还要记住,您在此处看到这些文本命令的顺序可能根本无法反映自然的阅读顺序,因此您必须根据位置找出这些字符的实际正确顺序。

Also keep in mind that your PDF file might not contain spaces for example. Since a space can be "faked" by simply moving the next character a bit to the right, some PDF generators omit spaces. But finding a gap in coordinates might not be a word break. It could also be the end of a column for example.

还要记住,例如,您的 PDF 文件可能不包含空格。
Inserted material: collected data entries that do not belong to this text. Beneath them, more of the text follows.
-- ==== Sys2Proof/Machine/Dispatch.lean ====
section
/-! DEFINITION. The dispatch: one arm per micro-operation, each a direct call of its meaning. -/

namespace Sys2Proof.Machine

open Sys2Proof

def exec (i : Instr) (s : State) : Host.Outcome State Fault Refusal :=
  match i with
  | .seqDispatch => Sys2Proof.Machine.execSeqDispatch s
  | .seqNext j => Sys2Proof.Machine.execSeqNext j s
  | .seqMemwait j => Sys2Proof.Machine.execSeqMemwait j s
  | .seqBranch j => Sys2Proof.Machine.execSeqBranch j s
  | .seqAddrmode j => Sys2Proof.Machine.execSeqAddrmode j s
  | .memIdle => Sys2Proof.Machine.execMemIdle s
  | .memRdB => Sys2Proof.Machine.execMemRdB s
  | .memRdW => Sys2Proof.Machine.execMemRdW s
  | .memWrB => Sys2Proof.Machine.execMemWrB s
  | .memWrW => Sys2Proof.Machine.execMemWrW s
  | .aluAdd => Sys2Proof.Machine.execAluAdd s
  | .aluAnd => Sys2Proof.Machine.execAluAnd s
  | .aluXor => Sys2Proof.Machine.execAluXor s
  | .aluPassa => Sys2Proof.Machine.execAluPassa s
  | .sr1Ir11_9 => Sys2Proof.Machine.execSr1Ir11_9 s
  | .sr1Ir8_6 => Sys2Proof.Machine.execSr1Ir8_6 s
  | .opbReg sr2 => Sys2Proof.Machine.execOpbReg sr2 s
  | .opbImm5 imm5 => Sys2Proof.Machine.execOpbImm5 imm5 s
  | .shfLshf sr amount => Sys2Proof.Machine.execShfLshf sr amount s
  | .shfRshfl sr amount => Sys2Proof.Machine.execShfRshfl sr amount s
  | .shfReserved => Sys2Proof.Machine.execShfReserved s
  | .shfRshfa sr amount => Sys2Proof.Machine.execShfRshfa sr amount s
  | .addr2Zero => Sys2Proof.Machine.execAddr2Zero s
  | .addr2Off6 => Sys2Proof.Machine.execAddr2Off6 s
  | .addr2Off9 => Sys2Proof.Machine.execAddr2Off9 s
  | .addr2Off11 => Sys2Proof.Machine.execAddr2Off11 s
  | .lshf1Off => Sys2Proof.Machine.execLshf1Off s
  | .lshf1On => Sys2Proof.Machine.execLshf1On s
  | .addr1Pc => Sys2Proof.Machine.execAddr1Pc s
  | .addr1Baser => Sys2Proof.Machine.execAddr1Baser s
  | .marmuxVect8 => Sys2Proof.Machine.execMarmuxVect8 s
  | .marmuxAdder => Sys2Proof.Machine.execMarmuxAdder s
  | .busNone => Sys2Proof.Machine.execBusNone s
  | .gatePc => Sys2Proof.Machine.execGatePc s
  | .gateMdr => Sys2Proof.Machine.execGateMdr s
  | .gateAlu => Sys2Proof.Machine.execGateAlu s
  | .gateMarmux => Sys2Proof.Machine.execGateMarmux s
  | .gateShf => Sys2Proof.Machine.execGateShf s
  | .pcHold => Sys2Proof.Machine.execPcHold s
  | .pcInc2 => Sys2Proof.Machine.execPcInc2 s
  | .pcBus => Sys2Proof.Machine.execPcBus s
  | .pcAdder => Sys2Proof.Machine.execPcAdder s
  | .pcReserved => Sys2Proof.Machine.execPcReserved s
  | .ldMar => Sys2Proof.Machine.execLdMar s
  | .ldIr => Sys2Proof.Machine.execLdIr s
  | .ldMdrBus => Sys2Proof.Machine.execLdMdrBus s
  | .ldMdrMem => Sys2Proof.Machine.execLdMdrMem s
  | .ldCc => Sys2Proof.Machine.execLdCc s
  | .ldBen => Sys2Proof.Machine.execLdBen s
  | .ldRegIr => Sys2Proof.Machine.execLdRegIr s
  | .ldRegR7 => Sys2Proof.Machine.execLdRegR7 s

end Sys2Proof.Machine
end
由于只需将下一个字符向右移动一点就可以“伪造”空格,因此一些 PDF 生成器会省略空格。但是在坐标中找到差距可能不是一个词中断。例如,它也可以是列的结尾。

This is really, really hard - especially if you are trying to do this on generic PDF files (as opposed to for only a few layouts that you know always come from the same source). I've written a text editor for PDF long ago for a product called PitStop Pro that is still around (no longer affiliated with it) and it was a really hard problem.

这真的非常困难 - 特别是如果您尝试在通用 PDF 文件上执行此操作(而不是仅针对您知道始终来自同一来源的少数布局)。很久以前,我为一个名为 PitStop Pro 的产品编写了一个 PDF 文本编辑器,该产品仍然存在(不再隶属于它),这是一个非常困难的问题。

If that is an option, try using an existing library or tool. There are certainly commercial options for such a library or tool; I'm less familiar with open-source / free libraries so I can't comment on that.

如果这是一个选项,请尝试使用现有的库或工具。这样的库或工具当然有商业选择;我对开源/免费库不太熟悉,所以我不能对此发表评论。